But then, not too long after we got married, she lived with them for three months while on a work placement as part of her master's degree, and after that they were converts, and quite willing to defend her size (sadly I think they just decided that she was a 'good fattie' who was active and ate well, without losing their overall prejudice). Still, I think this is so often the key, once you get to know somebody as a person you stop seeing them just as their most obvious external features, or something like that.

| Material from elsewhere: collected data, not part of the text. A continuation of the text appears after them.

-- ==== Sys2Proof/Laws/Coding.lean ====
section
/-! SUPPORT. The command codes and the rows they select: each named code names itself alone, and a row
keeps the command byte and the body it was made from. -/

namespace Sys2Proof.Laws

open Sys2Proof.Machine

/-! ### Named codes -/

@[simp] theorem ofByte_reqCode (r : ReqCode) : ReqCode.ofByte r.code = some r := by
  cases r <;> decide

@[simp] theorem ofByte_rspCode (r : RspCode) : RspCode.ofByte r.code = some r := by
  cases r <;> decide

@[simp] theorem reqCode_ofByte_rspCode (r : RspCode) : ReqCode.ofByte r.code = none := by
  cases r <;> decide

@[simp] theorem rspCode_ofByte_reqCode (r : ReqCode) : RspCode.ofByte r.code = none := by
  cases r <;> decide

theorem code_of_reqCode_ofByte {c : Byte} {r : ReqCode} (h : ReqCode.ofByte c = some r) :
    r.code = c := by
  have := List.find?_some h
  simpa using this

theorem code_of_rspCode_ofByte {c : Byte} {r : RspCode} (h : RspCode.ofByte c = some r) :
    r.code = c := by
  have := List.find?_some h
  simpa using this

/-! ### Rows -/

@[simp] theorem frameParts_ofReq (b : FrameBody) (r : ReqCode) :
    (Instr.ofReq b r).frameParts = some (r.code, b) := by cases r <;> rfl

@[simp] theorem frameParts_ofRsp (b : FrameBody) (r : RspCode) :
    (Instr.ofRsp b r).frameParts = some (r.code, b) := by cases r <;> rfl

/-- The row a command byte selects carries that byte and the body. -/
@[simp] theorem frameParts_frameRow (cmd : Byte) (b : FrameBody) :
    (frameRow cmd b).frameParts = some (cmd, b) := by
  unfold frameRow
  split
  · next r h => rw [frameParts_ofReq, code_of_reqCode_ofByte h]
  · split
    · next r h => rw [frameParts_ofRsp, code_of_rspCode_ofByte h]
    · rfl

@[simp] theorem format_frameRow (cmd : Byte) (b : FrameBody) : (frameRow cmd b).format = .frame := by
  simp [Instr.format]

/-- A row is laid out when its payload is as long as its length byte says. -/
@[simp] theorem laidOut_frameRow (cmd : Byte) (b : FrameBody) :
    (frameRow cmd b).laidOut = b.lengthAgrees := by
  unfold frameRow
  cases h : ReqCode.ofByte cmd with
  | some r => cases r <;> rfl
  | none =>
    cases h' : RspCode.ofByte cmd with
    | some r => cases r <;> rfl
    | none => simp [Instr.laidOut, Instr.frameParts, unnamedCommand, h, h']

/-- An instruction of format `frame` that is laid out is the row of its command byte. -/
theorem frameRow_of_laidOut (i : Instr) (cmd : Byte) (b : FrameBody)
    (h : i.frameParts = some (cmd, b)) (hl : i.laidOut = true) : frameRow cmd b = i := by
  cases i with
  | frame c x =>
    obtain ⟨rfl, rfl⟩ : c = cmd ∧ x = b := by simpa [Instr.frameParts] using h
    simp only [Instr.laidOut, unnamedCommand, Bool.and_eq_true, Option.isNone_iff_eq_none] at hl
    unfold frameRow
    rw [hl.1.1, hl.1.2]
  | clr => simp [Instr.frameParts] at h
  | cksum => simp [Instr.frameParts] at h
  | encode => simp [Instr.frameParts] at h
  | decode => simp [Instr.frameParts] at h
  | find => simp [Instr.frameParts] at h
  | tohost => simp [Instr.frameParts] at h
  | towire => simp [Instr.frameParts] at h
  | reservedOp c => simp [Instr.frameParts] at h
  | _ =>
    obtain ⟨rfl, rfl⟩ := Prod.mk.inj (Option.some.inj h)
    rfl

/-- Every frame row is one call of the shared operation. -/
theorem exec_of_frameParts (i : Instr) (cmd : Byte) (b : FrameBody) (s : State)
    (h : i.frameParts = some (cmd, b)) : exec i s = .next (s.pushBytes (wireBytes cmd b)) := by
  cases i with
  | clr => simp [Instr.frameParts] at h
  | cksum => simp [Instr.frameParts] at h
  | encode => simp [Instr.frameParts] at h
  | decode => simp [Instr.frameParts] at h
  | find => simp [Instr.frameParts] at h
  | tohost => simp [Instr.frameParts] at h
  | towire => simp [Instr.frameParts] at h
  | reservedOp c => simp [Instr.frameParts] at h
  | _ =>
    obtain ⟨rfl, rfl⟩ := Prod.mk.inj (Option.some.inj h)
    rfl

/-! ### The frame decoder -/

@[simp] theorem length_wireBytes (cmd : Byte) (b : FrameBody) :
    (wireBytes cmd b).length = 6 + b.payload.length := by
  simp [wireBytes, frameHeader]
  omega

/-- The frame decoder on the bytes of a frame with a payload of its declared length, whatever
follows. -/
theorem decodeWire_wireBytes (cmd : Byte) (b : FrameBody) (rest : List Byte)
    (h : b.lengthAgrees = true) :
    decodeWire (wireBytes cmd b ++ rest) = .ok (frameRow cmd b, rest) := by
  have hl : b.payload.length = b.len.toNat := by simpa [FrameBody.lengthAgrees] using h
  have hd : (b.payload ++ ([b.sum] ++ rest)).drop b.len.toNat = b.sum :: rest := by
    rw [← hl, List.drop_left]
    rfl
  have ht : (b.payload ++ ([b.sum] ++ rest)).take b.len.toNat = b.payload := by
    rw [← hl, List.take_left]
  simp only [wireBytes, frameHeader, List.append_assoc, List.cons_append, List.nil_append] at *
  simp [decodeWire, hd, ht]

end Sys2Proof.Laws
end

Anyway, I hope more people will chime in


----------



## Surlysomething (Jun 24, 2014)

She's still a hot mess.

Damn, I love that girl. 




Hozay J Garseeya said:


> The one you say is bad for me


----------



## ODFFA (Jun 24, 2014)

Tad said:


> ~Snip~
> Still, I think this is so often the key, once you get to know somebody as a person you stop seeing them just as their most obvious external features, or something like that.
> 
> Anyway, I hope more people will chime in



So much this! 

One other possible factor - if the folks are aware of an FA's preference - is that they might have some FA myth-concerns. My mom brought one of those up, and if she hadn't I would have been oblivious.

She once straight-up told me "I'm afraid you're attracted to big guys because you think skinnier men are incapable of being genuinely caring people and treating you well. You know being chubby doesn't automatically make a guy a non-asshole, right?"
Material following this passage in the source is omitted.